Some documents (e.g., archives, multi-part files) produce child documents during processing. List them by job ID.

<CodeGroup>
  ```python Python theme={null}
  children = client.documents.list_document_children(job_id=job.job_id)

  for child in children:
      print(f"{child.file_name}: {child.status}")
  ```

  ```typescript TypeScript theme={null}
  const children = await client.documents.listDocumentChildren(job.jobId);

  for (const child of children) {
    console.log(`${child.fileName}: ${child.status}`);
  }
  ```

  ```go Go theme={null}
  children, err := client.Documents.ListDocumentChildren(ctx, job.JobID)
  if err != nil {
      log.Fatal(err)
  }

  for _, child := range children {
      fmt.Printf("%s: %s\n", child.FileName, child.Status)
  }
  ```

  ```bash CLI theme={null}
  meibel documents list-children "$JOB_ID"
  ```
</CodeGroup>

## Stream trace events

Stream real-time processing events for a document job.
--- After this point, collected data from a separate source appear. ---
/-- The device's own registers (27 R472). -/
structure Dev where
  ready : Bool := false
  bootStep : Nat := 0
  bootErr : Nat := 0
  throt : Bool := false
  capped : Bool := false
  trip : Bool := false
  devnum : Nat := 0
  devSet : Bool := false
  pcap : Nat := 3200
  power : Nat := 0
  clock : Nat := 1900                    -- as the power controller asks
  tclock : Nat := 1900                   -- as the thermal controller asks (27 R475)
  cool : Nat := 0                        -- thermal samples since a die last read 95 or more
  below : Nat := 0                       -- samples since the draw last exceeded PCAP - 50 (27 R474)
  temp : Nat := 0
  awake : Nat := 0
  repres : Nat := 0
  heath : Nat := 0
  heatf : Nat := 0
  logBase : Nat := 0
  logHead : Nat := 0
  logTail : Nat := 0
  logDrop : Nat := 0
  route : FMap Nat := []
  filter : FMap Nat := []
  pbroot : FMap Nat := []
  doe : List Nat := []                   -- bytes of the last DOE response, its type first (27 R476)
  msix : List Nat := []                  -- vectors signalled, newest first (27 R478)
  ckpt : Option (List Nat) := none       -- running checkpoint (23 R431): mask, SRC, LEN, DST, MAP; of STAT: key, kind, page descriptor, context, address
  ckptMem : List Host.Cell := []         -- its source when it started
  ckptAt : Nat := 0                      -- clock of its start
  decoders : List (Nat × Nat × List Nat) := []   -- 26 R460: base, limit, ports
  uncommitted : List (Nat × Nat) := []   -- far-tier addresses that dynamic-capacity devices have not committed (26 R461): first, last
  persist : List Nat := []               -- far-tier ports whose devices report persistence at write completion (23 R432)
deriving DecidableEq, Repr

/-- Launches, groups, queues, barriers and messages. -/
structure Work where
  launches : List Launch := []
  groups : List Group := []
  queues : FMap Queue := []
  barriers : FMap Barrier := []          -- key of Barrier.lean
  pipes : FMap Pipe := []
  msgs : List Msg := []                  -- messages in flight
  nextMsg : Nat := 0
  gangs : FMap (Nat × List Nat) := []    -- gang ↦ leader, members
deriving DecidableEq, Repr

/-- A turn that the plan gives to an agent: a step of another agent than a core, or the issue of one instruction by a
core (its core key). -/
inductive Turn where
  | event (i : Instr)
  | issue (core : Nat)
deriving DecidableEq, Repr

/-- Which agent moves next, and the counters that number free values. -/
structure Sched where
  plan : List Turn := []                 -- turns still to come, first one next (DESIGN CHOICE, notes/assumptions/4.md)
  free : Nat := 0                        -- how many free values have been drawn
  clock : Nat := 0                       -- steps so far, for orders of arrival
  nextAct : Nat := 1                     -- next activation number
  nextWin : Nat := 0
  snap : List (Nat × FMap Nat) := []     -- vector registers of gangs' members before the instruction (08 R217)
deriving DecidableEq, Repr

/-- The machine. -/
structure State where
  mem : List Host.Cell := []             -- every memory and every workspace, in one canonical list
  cur : Act := {}                        -- the activation that issues
  acts : FMap Act := []                  -- the other activations
  cores : FMap Core := []                -- cores that differ from their reset value
  clusters : FMap Cluster := []
  ctxs : FMap Ctx := []
  work : Work := {}
  coh : Coh := {}
  links : FMap Link := []                -- kind × 256 + index
  dies : FMap Die := []
  dev : Dev := {}
  race : List Past := []                 -- oldest first (06 R151)
  sched : Sched := {}
deriving DecidableEq, Repr

/-- The machine right after cold reset: every field at the value its rule gives, or the one that
notes/assumptions/6.md names (DESIGN CHOICE); memory with nothing listed. -/
def State.reset : State := {}

end Sys2Proof.Machine
end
Trace events provide fine-grained progress updates such as page extraction, OCR steps, and content classification.

<CodeGroup>
  ```python Python theme={null}
  for event in client.documents.stream_document_trace(job_id=job.job_id):
      print(f"[{event.type}] {event.message}")
  ```

  ```typescript TypeScript theme={null}
  for await (const event of client.documents.streamDocumentTrace(job.jobId)) {
    console.log(`[${event.type}] ${event.message}`);
  }
  ```

  ```go Go theme={null}
  stream, err := client.Documents.StreamDocumentTrace(ctx, job.JobID)
  if err != nil {
      log.Fatal(err)
  }

  for event := range stream.Events() {
      fmt.Printf("[%s] %s\n", event.Type, event.Message)
  }
  if err := stream.Err(); err != nil {
      log.Fatal(err)
  }
  ```

  ```bash CLI theme={null}
  meibel documents stream-trace "$JOB_ID"
  ```
</CodeGroup>

Trace events are delivered as Server-Sent Events (SSE). Each event includes a `type` (e.g., `"progress"`, `"page_extracted"`, `"complete"`) and a human-readable `message`.